» **Recorded information**
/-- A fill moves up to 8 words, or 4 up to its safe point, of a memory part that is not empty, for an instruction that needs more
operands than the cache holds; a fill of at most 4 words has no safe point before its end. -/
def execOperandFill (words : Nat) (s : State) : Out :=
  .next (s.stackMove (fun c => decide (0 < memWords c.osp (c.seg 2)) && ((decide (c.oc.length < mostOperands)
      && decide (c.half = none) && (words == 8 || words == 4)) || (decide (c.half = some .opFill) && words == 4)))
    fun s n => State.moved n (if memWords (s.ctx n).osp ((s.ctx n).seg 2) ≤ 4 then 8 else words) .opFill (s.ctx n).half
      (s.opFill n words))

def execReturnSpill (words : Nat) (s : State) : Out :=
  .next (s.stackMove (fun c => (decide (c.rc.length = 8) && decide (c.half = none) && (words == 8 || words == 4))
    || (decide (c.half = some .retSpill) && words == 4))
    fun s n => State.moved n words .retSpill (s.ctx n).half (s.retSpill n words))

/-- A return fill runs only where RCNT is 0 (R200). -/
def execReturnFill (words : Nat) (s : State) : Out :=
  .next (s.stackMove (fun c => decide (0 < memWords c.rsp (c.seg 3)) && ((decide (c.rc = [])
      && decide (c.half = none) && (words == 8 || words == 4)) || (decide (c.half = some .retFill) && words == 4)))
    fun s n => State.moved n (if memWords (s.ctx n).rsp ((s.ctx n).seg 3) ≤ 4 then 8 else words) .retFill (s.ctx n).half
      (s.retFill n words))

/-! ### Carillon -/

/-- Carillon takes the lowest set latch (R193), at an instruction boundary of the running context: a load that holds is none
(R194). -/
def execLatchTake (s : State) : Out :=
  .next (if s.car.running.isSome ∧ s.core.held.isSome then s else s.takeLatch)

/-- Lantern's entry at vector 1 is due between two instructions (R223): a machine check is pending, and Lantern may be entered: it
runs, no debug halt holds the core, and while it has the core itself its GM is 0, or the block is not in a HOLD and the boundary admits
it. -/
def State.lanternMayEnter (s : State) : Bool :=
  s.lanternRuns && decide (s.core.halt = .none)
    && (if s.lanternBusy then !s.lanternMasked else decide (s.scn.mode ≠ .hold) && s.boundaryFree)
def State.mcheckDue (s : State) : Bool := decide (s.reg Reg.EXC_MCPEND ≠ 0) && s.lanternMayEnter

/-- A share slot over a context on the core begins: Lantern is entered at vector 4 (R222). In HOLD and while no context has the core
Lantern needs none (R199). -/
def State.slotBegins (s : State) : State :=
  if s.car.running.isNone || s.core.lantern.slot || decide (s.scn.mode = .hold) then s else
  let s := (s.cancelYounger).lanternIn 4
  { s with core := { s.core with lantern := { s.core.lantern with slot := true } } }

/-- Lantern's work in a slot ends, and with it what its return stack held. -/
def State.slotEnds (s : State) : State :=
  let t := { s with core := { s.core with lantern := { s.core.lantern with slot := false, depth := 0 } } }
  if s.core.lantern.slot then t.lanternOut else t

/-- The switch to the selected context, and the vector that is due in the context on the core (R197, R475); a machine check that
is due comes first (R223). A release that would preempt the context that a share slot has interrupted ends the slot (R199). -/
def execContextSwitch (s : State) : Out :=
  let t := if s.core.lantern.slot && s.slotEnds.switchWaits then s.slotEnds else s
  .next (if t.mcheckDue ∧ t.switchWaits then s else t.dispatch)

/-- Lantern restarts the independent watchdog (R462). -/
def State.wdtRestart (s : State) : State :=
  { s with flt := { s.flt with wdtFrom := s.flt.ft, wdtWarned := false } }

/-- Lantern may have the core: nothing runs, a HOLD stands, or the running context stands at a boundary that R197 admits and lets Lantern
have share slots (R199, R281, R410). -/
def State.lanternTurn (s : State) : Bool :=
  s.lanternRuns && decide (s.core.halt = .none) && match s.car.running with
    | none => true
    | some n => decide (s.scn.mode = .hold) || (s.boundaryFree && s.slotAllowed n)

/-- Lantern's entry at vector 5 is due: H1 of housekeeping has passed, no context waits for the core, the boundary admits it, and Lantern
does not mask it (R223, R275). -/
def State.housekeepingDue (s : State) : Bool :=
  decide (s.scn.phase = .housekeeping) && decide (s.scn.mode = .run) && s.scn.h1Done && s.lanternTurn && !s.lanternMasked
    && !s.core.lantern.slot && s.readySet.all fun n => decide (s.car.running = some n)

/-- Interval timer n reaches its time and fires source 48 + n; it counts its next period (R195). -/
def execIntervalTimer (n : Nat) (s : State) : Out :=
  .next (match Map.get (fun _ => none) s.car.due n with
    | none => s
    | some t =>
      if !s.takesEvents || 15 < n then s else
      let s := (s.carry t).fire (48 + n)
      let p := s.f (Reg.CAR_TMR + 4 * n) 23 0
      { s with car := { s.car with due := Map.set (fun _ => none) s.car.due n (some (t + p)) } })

...

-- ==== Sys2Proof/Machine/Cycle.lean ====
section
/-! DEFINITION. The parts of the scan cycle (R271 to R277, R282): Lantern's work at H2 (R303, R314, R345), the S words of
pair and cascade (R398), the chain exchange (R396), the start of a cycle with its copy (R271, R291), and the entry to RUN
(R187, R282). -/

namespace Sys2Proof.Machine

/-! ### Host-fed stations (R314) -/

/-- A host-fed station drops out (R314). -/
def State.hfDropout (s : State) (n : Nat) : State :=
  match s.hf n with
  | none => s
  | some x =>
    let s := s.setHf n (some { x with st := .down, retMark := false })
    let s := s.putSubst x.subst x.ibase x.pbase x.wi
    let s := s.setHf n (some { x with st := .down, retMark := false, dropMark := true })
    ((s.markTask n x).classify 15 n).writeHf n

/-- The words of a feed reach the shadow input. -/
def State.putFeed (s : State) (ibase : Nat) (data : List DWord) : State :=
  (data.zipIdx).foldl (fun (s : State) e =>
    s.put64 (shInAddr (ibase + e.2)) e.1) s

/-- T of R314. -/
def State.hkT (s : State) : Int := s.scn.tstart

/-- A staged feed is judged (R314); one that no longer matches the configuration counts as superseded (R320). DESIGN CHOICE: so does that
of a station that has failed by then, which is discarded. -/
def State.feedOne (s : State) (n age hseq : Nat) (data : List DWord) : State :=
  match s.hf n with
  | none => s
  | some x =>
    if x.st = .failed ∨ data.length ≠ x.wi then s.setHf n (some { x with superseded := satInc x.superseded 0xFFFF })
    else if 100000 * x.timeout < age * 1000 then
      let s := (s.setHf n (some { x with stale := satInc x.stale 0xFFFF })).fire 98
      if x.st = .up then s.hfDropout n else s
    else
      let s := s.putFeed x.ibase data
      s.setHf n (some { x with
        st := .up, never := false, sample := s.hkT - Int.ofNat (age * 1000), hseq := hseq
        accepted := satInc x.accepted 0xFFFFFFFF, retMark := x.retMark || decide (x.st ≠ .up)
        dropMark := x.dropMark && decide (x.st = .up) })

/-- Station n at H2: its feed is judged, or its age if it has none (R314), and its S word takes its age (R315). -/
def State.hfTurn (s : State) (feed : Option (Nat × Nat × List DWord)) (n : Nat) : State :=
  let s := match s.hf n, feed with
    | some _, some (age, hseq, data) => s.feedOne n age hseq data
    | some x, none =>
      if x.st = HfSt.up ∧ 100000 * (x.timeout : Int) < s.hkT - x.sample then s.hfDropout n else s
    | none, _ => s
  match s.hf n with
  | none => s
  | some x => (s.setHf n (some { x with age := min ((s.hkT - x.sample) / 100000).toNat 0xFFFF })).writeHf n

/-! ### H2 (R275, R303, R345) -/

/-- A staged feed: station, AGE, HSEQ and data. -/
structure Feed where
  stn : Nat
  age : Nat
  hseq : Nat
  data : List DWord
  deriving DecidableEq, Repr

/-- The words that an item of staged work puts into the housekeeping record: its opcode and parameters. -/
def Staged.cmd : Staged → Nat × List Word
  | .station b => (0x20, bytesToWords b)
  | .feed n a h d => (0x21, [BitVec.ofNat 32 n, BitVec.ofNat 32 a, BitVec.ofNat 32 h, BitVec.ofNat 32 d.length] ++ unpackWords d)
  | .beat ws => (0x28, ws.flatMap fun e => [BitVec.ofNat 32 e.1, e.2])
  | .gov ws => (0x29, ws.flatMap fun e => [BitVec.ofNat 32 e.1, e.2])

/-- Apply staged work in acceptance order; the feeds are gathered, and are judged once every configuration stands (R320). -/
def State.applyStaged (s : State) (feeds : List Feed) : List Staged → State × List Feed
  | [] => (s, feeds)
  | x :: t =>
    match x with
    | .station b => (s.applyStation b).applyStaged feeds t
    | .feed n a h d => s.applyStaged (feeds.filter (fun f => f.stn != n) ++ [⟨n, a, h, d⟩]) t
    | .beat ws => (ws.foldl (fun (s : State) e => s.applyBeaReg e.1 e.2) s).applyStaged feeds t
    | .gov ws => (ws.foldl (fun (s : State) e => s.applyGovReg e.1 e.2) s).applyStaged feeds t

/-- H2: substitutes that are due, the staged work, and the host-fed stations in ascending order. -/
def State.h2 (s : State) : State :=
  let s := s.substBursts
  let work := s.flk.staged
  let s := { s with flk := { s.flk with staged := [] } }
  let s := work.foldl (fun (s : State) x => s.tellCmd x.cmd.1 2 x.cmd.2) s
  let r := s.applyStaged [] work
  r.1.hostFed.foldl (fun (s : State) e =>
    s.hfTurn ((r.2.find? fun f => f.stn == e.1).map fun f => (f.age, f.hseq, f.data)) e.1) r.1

» **Work item**
Lines holding "dropMark" in the listing above: report how many there are, with the number alone.

» **Answer for this exercise**
2